Why does it have to be so acidic? Because noradrenaline (and adrenaline for that matter) are degraded by an alkaline environment, particularly at above room temperature. This is one of the reasons the ICU nurses never run sodium bicarbonate into the same CVC lumen as the noradrenaline.
Why do we always seem to prepare it in a bag of 100ml dextrose? It doesn’t matter whether you put it in dextrose or saline, right? Certainly, it seems to be equally stable in either solution. However, the prescribing guidelines for the Levophed product recommend against using pure saline as a diluent, citing as their reason the potential for oxidative degradation in a pure saline solution. Though I cannot find convincing articles to support this recommendation, it certainly seems to be followed around New South Wales. There may be some historical inertia at play here; the first papers (from 1952!) describing the use of noradrenaline used dextrose because the authors were using a dilute concentration of the drug in cardiogenic shock patients, and they were concerned about excess sodium.
One might ask, what is it with adrenaline and noradrenaline, being prepared as 6mg per 100ml? Surely it doesn’t matter? Surely, one can put 100mg per 100ml, or any damn amount? Interesting thought.
The 6 in 100 rule is for convenience of dose calculation.
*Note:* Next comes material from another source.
-- ==== Sys2Proof/Machine/Dispatch.lean ====
section
/-! DEFINITION. What each command does to the state but for the queue: one arm per constructor, in the order of spec/opcode_table.json. -/

namespace Sys2Proof.Machine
Conventions of inotrope and vasopressor dosing had once dictated strict parameters, in terms of micrograms per kilogram per minute. And indeed, some units still draw up their catecholamine infusions according to the patients weight, so that 1ml per hour equates to 1mcg/kg/min. Similarly, having 6 mg in 100ml equates the rate of 1ml/hr to 1mcg/minute. However, since we really just titrate the rate to its effect, this convention is an anachronism. Dilute your norad any which way you please.
The family of noradrenaline is the catecholamines- specifically, the endogenous catecholamines. Noradrenaline is the daughter drug of dopamine and the parent drug of adrenaline. As catecholamines, they all share certain sympathomimetic properties; they are all poorly lipid-soluble, short-lived, and potent in small concentrations.
It is an intravenous medication. No fool would ever drink noradrenaline. For one, it is rapidly destroyed by brush border enzymes, and none will ever make it into your bloodstream. In that way, it is analogous to the phenylephrine in over-the-counter decongestants.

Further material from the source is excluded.